Formato: Online Artículo Texto
Lenguaje:English
Publicado: Public Library of Science 2018
Materias:
Acceso en línea:https://www.ncbi.nlm.nih.gov/pmc/articles/PMC5909888/
https://www.ncbi.nlm.nih.gov/pubmed/29677210
http://dx.doi.org/10.1371/journal.pone.0196162
Descripción
Sumario:BACKGROUND: In a study conducted in Bhopal district (a setting with facility for molecular drug susceptibility testing (DST)) located in central India in 2014–15, we found high levels of pre-diagnosis attrition among patients with presumptive multi drug-resistant tuberculosis (MDR-TB)–meaning TB patients who were eligible for DST, were not being tested. OBJECTIVES: In this study, we explored the health care provider perspectives into barriers and suggested solutions for improving DST. METHODS: This was a descriptive qualitative study. One to one interviews (n = 10) and focus group discussions (n = 2) with experienced key informants involved in programmatic management of DR-TB were conducted in April 2017. Manual descriptive thematic analysis was performed. RESULTS: The key barriers reported were a) lack of or delay in identification of patients eligible for DST because of using treatment register as the source for identifying patients b) lack of assured specimen transport after patient identification and c) lack of tracking. Extra pulmonary TB patients were not getting identified as eligible for DST. Solutions suggested by the health care providers were i) generation of unique identifier at identification in designated microscopy center (DMC), immediate intimation of unique identifier to district and regular monitoring by senior TB laboratory and senior treatment supervisors of patients eligible for DST that were missed; ii) documentation of unique identifier at each step of cascade; iii) use of human carriers/couriers to transport specimen from DMCs especially in rural areas; and iv) routine entry of all presumptive extra-pulmonary TB specimen, as far as possible, in DMC laboratory register.
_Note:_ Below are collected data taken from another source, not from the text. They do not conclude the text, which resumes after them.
-- ==== Sys2Proof/Machine/Receive.lean ====
section
/-! DEFINITION. Machine/Receive.lean: the dispatcher (R127 to R148): when it has a step, its checks and routing, the
handlers of the eight frame types, and the counting of R146. A handler answers `none` for the rule's `drop` and the
state before `take` otherwise. -/

namespace Sys2Proof.Machine

/-- The dispatcher has a step exactly when RUN = 1, RXIN ≠ [] and EVCOUNT < EVQ_DEPTH (R127). -/
def dispatcherEnabled (s : State) : Bool :=
  s.run && !s.rxin.isEmpty && decide (evCount s < s.params.evqDepth)

/-- Not a CANNET frame (R129). -/
def notCannet (f : Frame) : Bool := !f.ide || f.rtr || decide (frameLen f = 0) || decide (8 < frameLen f)

/-- The destination is neither OWNADDR nor broadcast (R130). -/
def notForMe (s : State) (f : Frame) : Bool :=
  decide (frameDst f ≠ s.ownaddr) && decide (frameDst f ≠ addrBcast)

/-- A payload too short for its type (R131). -/
def malformed (f : Frame) : Bool :=
  (decide (frameType f = .first) && decide (frameLen f < 5)) ||
    (decide (frameType f = .stat) && flagResponse (frameFlags f) && decide (frameLen f < 4))

/-- The slot with this role, port and remote (R132, R133). It is unique by R34 (log entry 12). -/
def findPeer (s : State) (ok : Role → Bool) (port : Port) (src : BusAddr) : Option Nat :=
  (List.range s.params.nslot).find? fun i =>
    ok (slotAt s i).role && decide ((slotAt s i).port = port) && decide ((slotAt s i).remote = src)

/-- The slot with this role and port (R132, R133). It is unique by R34 (log entry 12). -/
def findPort (s : State) (role : Role) (port : Port) : Option Nat :=
  (List.range s.params.nslot).find? fun i =>
    decide ((slotAt s i).role = role) && decide ((slotAt s i).port = port)

/-- ROLE = r, as a test. -/
def roleIs (r : Role) (x : Role) : Bool := decide (x = r)

/-- route_data(port, src) (R132): the CONNECTED slot of port and source, else the BOUND slot of the port. -/
def routeData (s : State) (f : Frame) : Option Nat :=
  match findPeer s (roleIs .connected) (framePort f) (frameSrc f) with
  | some i => some i
  | none => findPort s .bound (framePort f)

/-- ev(kind, i, value, flags) (R134). -/
def mkEvent (f : Frame) (kind : EventKind) (i : Nat) (value : Half) (flags : Byte) : Event :=
  { kind := kind, slot := BitVec.ofNat 4 i, port := framePort f, seq := frameSeq f, src := frameSrc f,
    value := value, flags := flags }

/-- append(i, s) (R135): once ASM_ERR = 1 nothing more of the transfer is stored or folded into the CRC. -/
def appendAsm (i : Nat) (b : List Byte) (s : State) : State :=
  if (slotAt s i).asmErr then s
  else
    match chainWrite (asmChain i) b s with
    | .ok s' => setSlot i { slotAt s' i with asmCrc := crcFold (slotAt s' i).asmCrc b } s'
    | .full => setSlot i { slotAt s i with asmErr := true } s
    | .nomem => setSlot i { slotAt s i with asmErr := true } s

/-- The failure reasons of R24. -/
def reasonSize : Byte := 1
def reasonCrc : Byte := 2
def reasonFull : Byte := 3

/-- A transfer that failed (R136, R137): the assembly chain is cleared, and a STREAM slot posts XFER_FAIL. -/
def transferFails (f : Frame) (i : Nat) (value : Half) (reason : Byte) (s : State) : State :=
  let s' := chainClear (asmChain i) s
  match (slotAt s i).proto with
  | .stream => post (mkEvent f .xferFail i value reason) s'
  | .dgram => s'

/-- A transfer that is in the ready chain (R136, R137): RX_SEQ records its sequence and XFER_OK is posted. -/
def transferDone (f : Frame) (i : Nat) (seq : Seq) (value : Half) (s : State) : State :=
  post (mkEvent f .xferOk i value 0) (setSlot i { slotAt s i with rxSeq := seq } s)

/-- ASM_ACTIVE ← 0; ASM_ERR ← 0 (R136). -/
def asmEnds (i : Nat) (s : State) : State := setSlot i { slotAt s i with asmActive := false, asmErr := false } s

/-- finish(i) (R136): the first reason that holds, in the rule's order, is reported. -/
def finishAsm (f : Frame) (i : Nat) (s : State) : State :=
  let x := slotAt s i
  let sz := totalSize s (asmChain i)
  if x.asmErr then asmEnds i (transferFails f i x.asmSize reasonFull s)
  else if sz ≠ x.asmSize.toNat then asmEnds i (transferFails f i x.asmSize reasonSize s)
  else if x.asmCrc ≠ x.asmCrcExp then asmEnds i (transferFails f i x.asmSize reasonCrc s)
  else
    match chainMove (readyChain i) (asmChain i) s with
    | .ok s' => asmEnds i (transferDone f i x.asmSeq (BitVec.ofNat 16 sz) s')
    | .full => asmEnds i (transferFails f i x.asmSize reasonFull s)
    | .nomem => asmEnds i (transferFails f i x.asmSize reasonFull s)

/-- Handler `single` (R137). -/
def handleSingle (f : Frame) (s : State) : Option State :=
  (routeData s f).map fun i =>
    let a := abortAsm i s
    let value := BitVec.ofNat 16 (frameLen f - 1)
    match chainWrite (asmChain i) (framePayload f 1) a with
    | .ok w =>
        match chainMove (readyChain i) (asmChain i) w with
        | .ok m => transferDone f i (frameSeq f) value m
        | .full => transferFails f i value reasonFull w
        | .nomem => transferFails f i value reasonFull w
    | .full => transferFails f i value reasonFull a
    | .nomem => transferFails f i value reasonFull a

/-- The ASM fields a `first` frame sets (R138). -/
def startAsm (f : Frame) (i : Nat) (s : State) : State :=
  setSlot i { slotAt s i with
    asmActive := true, asmErr := false, asmSeq := frameSeq f, asmSrc := frameSrc f,
    asmSize := frameHalf f 1, asmCrcExp := frameHalf f 3, asmCrc := crcSeed } s

/-- Handler `first` (R138). -/
def handleFirst (f : Frame) (s : State) : Option State :=
  (routeData s f).map fun i => appendAsm i (framePayload f 5) (startAsm f i (abortAsm i s))

/-- A `next` or `last` that belongs to the transfer in progress on the slot (R139, R140). -/
def continues (x : Slot) (f : Frame) : Bool :=
  x.asmActive && decide (frameSeq f = x.asmSeq) && decide (frameSrc f = x.asmSrc)

/-- Handler `next` (R139). -/
def handleNext (f : Frame) (s : State) : Option State :=
  match routeData s f with
  | none => none
  | some i => if continues (slotAt s i) f then some (appendAsm i (framePayload f 1) s) else none

/-- Handler `last` (R140). -/
def handleLast (f : Frame) (s : State) : Option State :=
  match routeData s f with
  | none => none
  | some i =>
      if continues (slotAt s i) f then some (finishAsm f i (appendAsm i (framePayload f 1) s)) else none

/-- ROLE ← r of slot i. -/
def setRole (i : Nat) (r : Role) (s : State) : State := setSlot i { slotAt s i with role := r } s

/-- Handler `connect` (R141). -/
def handleConnect (f : Frame) (s : State) : Option State :=
  let fl := frameFlags f
  if flagResponse fl then
    (findPeer s (roleIs .connecting) (framePort f) (frameSrc f)).map fun i =>
      post (mkEvent f .connectResp i 0 fl) (if flagConnected fl then setRole i .connected s else s)
  else
    (findPort s .listen (framePort f)).map fun i => post (mkEvent f .connectReq i 0 fl) s

/-- Handler `disconnect` (R143). -/
def handleDisconnect (f : Frame) (s : State) : Option State :=
  (findPeer s isPeered (framePort f) (frameSrc f)).map fun i =>
    post (mkEvent f .disconnect i 0 (frameFlags f)) (setRole i .closed (abortAsm i s))

/-- Handler `stat` (R144). -/
def handleStat (f : Frame) (s : State) : Option State :=
  let fl := frameFlags f
  (findPeer s (roleIs .connected) (framePort f) (frameSrc f)).map fun i =>
    if flagResponse fl then post (mkEvent f .statResp i (frameHalf f 2) fl) s
    else post (mkEvent f .statReq i 0 fl) s

/-- Handler `ack` (R145). -/
def handleAck (f : Frame) (s : State) : Option State :=
  (findPeer s (roleIs .connected) (framePort f) (frameSrc f)).map fun i =>
    post (mkEvent f .ack i 0 (frameFlags f)) s

/-- The handler of the frame's type (R132, R133, R137 to R145). -/
def handle (f : Frame) (s : State) : Option State :=
  match frameType f with
  | .first => handleFirst f s
  | .next => handleNext f s
  | .last => handleLast f s
  | .single => handleSingle f s
  | .connect => handleConnect f s
  | .disconnect => handleDisconnect f s
  | .stat => handleStat f s
  | .ack => handleAck f s

/-- Processing one frame completely (R128 to R146): it ends in exactly one of `drop` and `take`. -/
def receive (f : Frame) (s : State) : State :=
  if notCannet f || notForMe s f || malformed f then drop s
  else
    match handle f s with
    | none => drop s
    | some s' => take f s'

/-- One dispatcher step: the frame at the head of RXIN is taken and processed (R128). -/
def dispatcherStep (s : State) : State :=
  match s.rxin with
  | [] => s
  | f :: fs => receive f { s with rxin := fs }

/-- The dispatcher scheduled: its step where it has one (R127); a held dispatcher has none, and nothing changes
(U9; log entry 4). -/
def dispatcherTurn (s : State) : State := if dispatcherEnabled s then dispatcherStep s else s

end Sys2Proof.Machine
end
CONCLUSION: Lack of assured specimen transport and lack of accountability for tracking patient after identification and referral were the key barriers. The identification of patients eligible for DST among microbiologically confirmed TB at the time of diagnosis and among clinically confirmed TB at the time of treatment initiation is the key. Use of unique identifier at identification and its use to ensure cohort wise tracking has to be complemented with specimen transport support and prompt feedback to the DMC. The study has implications to improve detection of MDR-TB among diagnosed/notified TB patients.